- [About this exercise]:
Each line in the entries below that holds the string "have" is to be listed.

(Saved entries)
/-- The bytes rule 2 tests (R271): an ARP request for this node. -/
def State.arpRequestForMe (s : State) : Bool := s.arpForMe s.rxlen.toNat && s.buf.slice ARP_OPER 2 == [0x00#8, 0x01#8]

/-- The bytes rule 4 tests (R272): an ICMP echo request. -/
def State.echoRequest (s : State) : Bool := s.buf.rd IP_PROTO == 1#8 && s.buf.rd ICMP_TYPE == 8#8

/-- Everything `DISPATCH` can do with the frame it received, rule by rule (R270 to R275); `s` is the state after the
receive. -/
theorem dispatchFrame_cases (s : State) (hn : s.rxlen ≠ 0#16) (hc : s.rxlen.toNat ≤ s.cap) :
    (s.arpRequestForMe = true ∧ dispatchFrame s.rxlen s =
      .done 2#16 (State.send 42 { s with buf := arpReplyFrame s.mac s.ip s.buf })) ∨
    (s.arpRequestForMe = false ∧ s.ip4ForMe s.rxlen.toNat = false ∧ dispatchFrame s.rxlen s = .done 3#16 s) ∨
    (s.arpRequestForMe = false ∧ s.ip4ForMe s.rxlen.toNat = true ∧ s.echoRequest = true ∧ dispatchFrame s.rxlen s =
      .done 4#16 (State.send s.rxlen.toNat { s with
        buf := icmpReplyFrame s.cfg s.mac s.ip s.buf
        sum := (ipZeroed s.cfg (icmpAddressed s.mac s.ip s.buf)).sumOf s.cfg .ip IP_VIHL 20 })) ∨
    (s.arpRequestForMe = false ∧ s.ip4ForMe s.rxlen.toNat = true ∧ s.echoRequest = false ∧ s.tcpForMe = true ∧
      s.tcpFlag SYN = true ∧ dispatchFrame s.rxlen s =
        .done 5#16 (State.tcpSend { s with seq := s.seq + s.cfg.seqStep }
          (synackZeroed s.cfg s.mac s.ip s.port s.seq s.buf) 32 58)) ∨
    (s.arpRequestForMe = false ∧ s.ip4ForMe s.rxlen.toNat = true ∧ s.echoRequest = false ∧ s.tcpForMe = true ∧
      s.tcpFlag SYN = false ∧ s.tcpFlag ACK = true ∧ dispatchFrame s.rxlen s = dispatchAck s) ∨
    (s.arpRequestForMe = false ∧ s.ip4ForMe s.rxlen.toNat = true ∧ s.echoRequest = false ∧
      (s.tcpForMe = false ∨ s.tcpFlag SYN = false ∧ s.tcpFlag ACK = false) ∧ dispatchFrame s.rxlen s = .done 9#16 s) := by
  have hi : opIcmpReply s.rxlen s = .done s.rxlen (State.send s.rxlen.toNat { s with
      buf := icmpReplyFrame s.cfg s.mac s.ip s.buf
      sum := (ipZeroed s.cfg (icmpAddressed s.mac s.ip s.buf)).sumOf s.cfg .ip IP_VIHL 20 }) := by
    rcases opIcmpReply_cases s.rxlen s with ⟨h, _⟩ | ⟨_, h, _⟩ | ⟨_, _, h⟩
    · exact absurd h hn
    · omega
    · exact h
  unfold dispatchFrame
  rw [← State.arpRequestForMe, ← State.echoRequest, hi]
  cases h1 : s.arpRequestForMe
  case true => exact .inl ⟨rfl, rfl⟩
  cases h2 : s.ip4ForMe s.rxlen.toNat
  case false => exact .inr (.inl ⟨rfl, rfl, by simp⟩)
  cases h3 : s.echoRequest
  case true => exact .inr (.inr (.inl ⟨rfl, rfl, rfl, by simp⟩))
  cases h4 : s.tcpForMe
  case false => exact .inr (.inr (.inr (.inr (.inr ⟨rfl, rfl, rfl, .inl rfl, by simp⟩))))
  cases h5 : s.tcpFlag SYN
  case true => exact .inr (.inr (.inr (.inl ⟨rfl, rfl, rfl, rfl, rfl, by simp [opTcpSynack]⟩)))
  cases h6 : s.tcpFlag ACK
  case true => exact .inr (.inr (.inr (.inr (.inl ⟨rfl, rfl, rfl, rfl, rfl, rfl, by simp⟩))))
  case false => exact .inr (.inr (.inr (.inr (.inr ⟨rfl, rfl, rfl, .inr ⟨rfl, rfl⟩, by simp⟩))))

/-- `DISPATCH` on an empty receive, else on the frame received (R270). -/
theorem opDispatch_cases (s : State) :
    (s.linkReceive.rxlen = 0#16 ∧ opDispatch s = .done 1#16 s.linkReceive) ∨
    (s.linkReceive.rxlen ≠ 0#16 ∧ s.linkReceive.rxlen.toNat ≤ s.cap ∧
      opDispatch s = dispatchFrame s.linkReceive.rxlen s.linkReceive) := by
  have e : opDispatch s = if s.linkReceive.rxlen = 0#16 then .done 1#16 s.linkReceive
      else dispatchFrame s.linkReceive.rxlen s.linkReceive := rfl
  by_cases h : s.linkReceive.rxlen = 0#16
  · exact .inl ⟨h, by rw [e, if_pos h]⟩
  · refine .inr ⟨h, ?_, by rw [e, if_neg h]⟩
    rw [State.linkReceive_rxlen_toNat]
    exact s.arriving_length

end Sys2Proof.Machine
end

- [Output for this task]:
  have hi : opIcmpReply s.rxlen s = .done s.rxlen (State.send s.rxlen.toNat { s with
  have e : opDispatch s = if s.linkReceive.rxlen = 0#16 then .done 1#16 s.linkReceive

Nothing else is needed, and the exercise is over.